Há sensações que são sonos, que ocupam como uma névoa...
L. do D.
Há sensações que são sonos, que ocupam como uma névoa toda a extensão do espírito, que não deixam pensar que não deixam agir, que não deixam claramente ser. Como se não tivessemos dormido, sobrevive em nós qualquer coisa de sonho, e há um torpor do sol do dia a aquecer a superfície estagnada dos sentidos. É uma bebedeira de não ser nada, e a vontade é um balde despejado para o quintal por um movimento indolente do pé à passagem.
Olha-se mas não se vê. A longa rua movimentada de humanos é uma espécie de tabuleta deitada onde as letras fossem móveis e não formassem sentidos. As casas são somente casas. Perde-se a possibilidade de dar um sentido ao que se vê, mas vê-se bem o que é, sim.
As pancadas de martelo à porta do caixoteiro soam com uma estranheza próxima Soam grandemente separadas, cada uma com eco e sem proveito. Os ruídos das carroças parecem de dia em que vem trovoada. As vozes saem do ar, e não de gargantas. Ao fundo, o rio está cansado.
Não é tédio o que se sente. Não é mágoa o que se sente. É uma vontade de dormir com outra personalidade, e esquecer com melhoria de vencimento. Não se sente nada, a não ser um automatismo cá em baixo, a fazer umas pernas que nos pertencem levar a bater no chão, na marcha involuntária, uns pés que se sentem dentro dos sapatos. Nem isto se sente talvez. À roda dos olhos e como dedos nos ouvidos há um aperto de dentro da cabeça.

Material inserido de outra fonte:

-- ==== Sys2Proof/Laws/Ops.lean ====
section
/-! SUPPORT. What each shared operation can do, said once: acting on the driven instance, reading under `init`,
dispatching, delivering an input, one step. Later proofs cite these and unfold nothing. -/

namespace Sys2Proof.Machine

/-! ### Acting on the driven instance -/

theorem State.onPort_some {s : State} {b : Block} (f : Block → Block) (h : s.blocks[s.port]? = some b) :
    s.onPort f = .next { s with blocks := s.blocks.set s.port (f b) } := by
  simp [State.onPort, h]

theorem State.onPort_none {s : State} (f : Block → Block) (h : s.blocks.length ≤ s.port) :
    s.onPort f = .fault .noSuchBlock := by
  simp [State.onPort, List.getElem?_eq_none h]

/-- All that `onPort` can answer with a next state. -/
theorem State.onPort_next {s t : State} {f : Block → Block} :
    s.onPort f = .next t ↔
      ∃ b, s.blocks[s.port]? = some b ∧ t = { s with blocks := s.blocks.set s.port (f b) } := by
  unfold State.onPort
  split
  · next b h => simp [h, eq_comm]
  · next h => simp [h]

theorem State.onPort_ne_refused {s : State} {f : Block → Block} {r : Refusal} : s.onPort f ≠ .refused r := by
  unfold State.onPort
  split <;> simp

/-- Two actions that agree on the driven instance give the same outcome. -/
theorem State.onPort_congr {s : State} {f g : Block → Block} (h : ∀ b, s.blocks[s.port]? = some b → f b = g b) :
    s.onPort f = s.onPort g := by
  unfold State.onPort
  split
  · next b hb => rw [h b hb]
  · rfl

/-! ### Commands that read the state -/

theorem Block.reading_init {b : Block} (cmd : Cmd) (body : Gen → Block → Block) (h : b.init = true) :
    b.reading cmd body = body b.gen b := by
  simp [Block.reading, h]

theorem Block.reading_not_init {b : Block} (cmd : Cmd) (body : Gen → Block → Block) (h : b.init = false) :
    b.reading cmd body = b.raiseFault .uninitialised cmd := by
  simp [Block.reading, h]

/-! ### Dispatch: what each command does to the instance -/

/-- The action of each command on the instance that takes it. -/
def Block.effect (i : Instr) (b : Block) : Block :=
  match i with
  | .seed v => (b.assign (seedState v)).respond Response.done
  | .next => b.reading (cmdOf .next) fun g b => (b.write (transition g)).respond (Response.value (output g))
  | .jump32 => b.reading (cmdOf .jump32) fun g b => (b.write (jumpPoly g j32W0 j32W1)).respond Response.done
  | .jump64 => b.reading (cmdOf .jump64) fun g b => (b.write (jumpClosed64 g)).respond Response.done
  | .jump96 => b.reading (cmdOf .jump96) fun g b => (b.write (jumpPoly g j96W0 j96W1)).respond Response.done
  | .load x y => (b.assign { s0 := x, s1 := y }).respond Response.done
  | .read => b.reading (cmdOf .read) fun g b => b.respond (Response.pair g)

/-- Every command is an action on the driven instance. -/
theorem exec_eq_onPort (i : Instr) (s : State) : exec i s = s.onPort (Block.effect i) := by
  cases i <;> rfl

/-- The action of a request on the instance that takes it, legal or not. -/
def Block.take (req : Request) (b : Block) : Block :=
  match decode req with
  | .op i => b.effect i
  | .illegal => b.raiseFault .illegalCommand req.cmd

/-- Every request is an action on the driven instance. -/
theorem State.issue_eq_onPort (req : Request) (s : State) : s.issue req = s.onPort (Block.take req) := by
  cases h : decode req with
  | op i =>
    have ht : Block.take req = Block.effect i := by funext b; simp only [Block.take, h]
    simp only [State.issue, h, exec_eq_onPort, ht]
  | illegal =>
    have ht : Block.take req = Block.raiseFault .illegalCommand req.cmd := by funext b; simp only [Block.take, h]
    simp only [State.issue, h, ht]

/-! ### Inputs and steps -/

/-- The action of an input on its instance; none for the input that is refused. -/
def Input.action : Input → Option (Block → Block)
  | .command _ req => some (Block.take req)
  | .reset k => some (Block.restart k)
  | .resetDuring k _ => some (Block.restart k)
  | .powerLoss k => some (Block.restart k)
  | .overlap _ _ _ => none

theorem State.deliver_eq (inp : Input) (s : State) :
    s.deliver inp = match inp.action with
      | some f => (s.drive inp.block).onPort f
      | none => .refused .concurrentRequest := by
  cases inp <;> simp [State.deliver, Input.action, Input.block, State.issue_eq_onPort]

theorem step_idle {s : State} (h : s.inputs = []) : step s = .next s := by
  simp [step, State.deliverNext, h]

theorem step_deliver {s : State} {inp : Input} {rest : List Input} (h : s.inputs = inp :: rest) :
    step s = (s.withInputs rest).deliver inp := by
  simp [step, State.deliverNext, h]

/-- Everything a step that answers a next state can have done: nothing, with the host's list empty; or one input,
taken off the list, whose action the instance it is for has taken. -/
theorem step_cases {s t : State} (h : step s = .next t) :
    (s.inputs = [] ∧ t = s) ∨
    ∃ inp rest f b, s.inputs = inp :: rest ∧ inp.action = some f ∧ s.blocks[inp.block]? = some b ∧
      t = { blocks := s.blocks.set inp.block (f b), port := inp.block, inputs := rest } := by
  cases hi : s.inputs with
  | nil => rw [step_idle hi] at h; exact .inl ⟨rfl, by simpa using h.symm⟩
  | cons inp rest =>
    rw [step_deliver hi, State.deliver_eq] at h
    split at h
    · next f hf =>
      obtain ⟨b, hb, rfl⟩ := State.onPort_next.mp h
      exact .inr ⟨inp, rest, f, b, rfl, hf, hb, rfl⟩
    · simp at h

/-- A step over a command for an instance that exists. -/
theorem step_command {s : State} {k : Nat} {req : Request} {rest : List Input} {b : Block}
    (hi : s.inputs = .command k req :: rest) (hb : s.blocks[k]? = some b) :
    step s = .next { blocks := s.blocks.set k (b.take req), port := k, inputs := rest } := by
  rw [step_deliver hi, State.deliver_eq]
  exact State.onPort_some (s := (s.withInputs rest).drive k) _ hb

/-! ### What an action leaves of an instance's record -/

/-- A record that has grown by one response. -/
def Block.Answered (b c : Block) : Prop :=
  ∃ r, c.responses = b.responses ++ [r] ∧ c.index = b.index + 1 ∧ c.resets = b.resets

theorem Block.raiseFault_answered (kind : FaultKind) (info : Cmd) (b : Block) :
    b.Answered (b.raiseFault kind info) := ⟨Response.faulted, rfl, rfl, rfl⟩

theorem Block.reading_answered {b : Block} (cmd : Cmd) {body : Gen → Block → Block}
    (h : b.Answered (body b.gen b)) : b.Answered (b.reading cmd body) := by
  unfold Block.reading
  split
  · exact h
  · exact b.raiseFault_answered _ _

/-- Every command ends in exactly one response, and the index goes on by one. -/
theorem Block.effect_answered (i : Instr) (b : Block) : b.Answered (b.effect i) := by
  cases i with
  | seed v => exact ⟨Response.done, by simp [Block.effect]⟩
  | load x y => exact ⟨Response.done, by simp [Block.effect]⟩
  | next => exact Block.reading_answered _ ⟨(Response.value (output b.gen)), by simp⟩
  | jump32 => exact Block.reading_answered _ ⟨Response.done, by simp⟩
  | jump64 => exact Block.reading_answered _ ⟨Response.done, by simp⟩
  | jump96 => exact Block.reading_answered _ ⟨Response.done, by simp⟩
  | read => exact Block.reading_answered _ ⟨(Response.pair b.gen), by simp⟩

/-- Every request, legal or not, ends in exactly one response. -/
theorem Block.take_answered (req : Request) (b : Block) : b.Answered (b.take req) := by
  unfold Block.take
  split
  · exact b.effect_answered _
  · exact b.raiseFault_answered _ _

/-- What a command that reads the state does to an instance that holds none. -/
theorem Block.effect_uninitialised {i : Instr} {b : Block} (hb : b.init = false)
    (hs : ∀ v, i ≠ .seed v) (hl : ∀ x y, i ≠ .load x y) :
    b.effect i = b.raiseFault .uninitialised (cmdOf i) := by
  cases i with
  | seed v => exact absurd rfl (hs v)
  | load x y => exact absurd rfl (hl x y)
  | next => simp only [Block.effect, Block.reading_not_init _ _ hb]
  | jump32 => simp only [Block.effect, Block.reading_not_init _ _ hb]
  | jump64 => simp only [Block.effect, Block.reading_not_init _ _ hb]
  | jump96 => simp only [Block.effect, Block.reading_not_init _ _ hb]
  | read => simp only [Block.effect, Block.reading_not_init _ _ hb]

end Sys2Proof.Machine
end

Parece uma constipação na alma. E com a imagem literária de se estar doente nasce um desejo de que a vida fosse uma convalescença, sem andar; e a ideia de convalescença evoca as quintas dos arredores, mas lá para dentro, onde são lares, longe da rua e das rodas. Sim, não se sente nada. Passa-se conscientemente, a dormir só com a impossibilidade de dar ao corpo outra direcção, a porta onde se deve entrar. Passa-se tudo. Que é do pandeiro, ó urso parado?
Leve, como uma coisa que começasse, a maresia da brisa pairou de sobre o Tejo e espalhou-se sujamente pelos princípios da Baixa. Nauseava frescamente, num torpor frio de mar morno. Senti a vida no estômago, e o olfacto tornou-se-me uma coisa por detrás dos olhos. Altas, pousavam em nada nuvens ralas, rolos, num cinzento a desmoronar-se para branco falso. A atmosfera era de uma ameaça de céu cobarde, como a de uma trovoada inaudível, feita de ar somente.
Havia estagnação no próprio voo das gaivotas; pareciam coisas mais leves que o ar, deixadas nele por alguém. Nada abafava. A tarde caía num desassossego nosso; o ar refrescava intermitentemente.
Pobres das esperanças que tenho tido, saídas da vida que tenho tido de ter! São como esta hora e este ar, névoas sem névoa, alinhavos rotos de tormenta falsa. Tenho vontade de gritar, para acabar com a paisagem e a meditação. Mas há maresia no meu propósito, e a baixa-mar em mim deixou descoberto o negrume lodoso que está ali fora e não vejo senão pelo cheiro.
Tanta inconsequência em querer bastar-me! Tanta consciência sarcástica das sensações supostas! Tanto enredo da alma com as sensações, dos pensamentos com.o ar e o rio, para dizer que me dói a vida no olfacto e na consciência, para não saber dizer, como na frase simples e ampla do Livro de Job «Minha alma está cansada de minha vida!»
Livro do Desassossego por Bernardo Soares.Vol.I. Fernando Pessoa. (Recolha e transcrição dos textos de Maria Aliete Galhoz e Teresa Sobral Cunha. Prefácio e Organização de Jacinto do Prado Coelho.) Lisboa: Ática, 1982.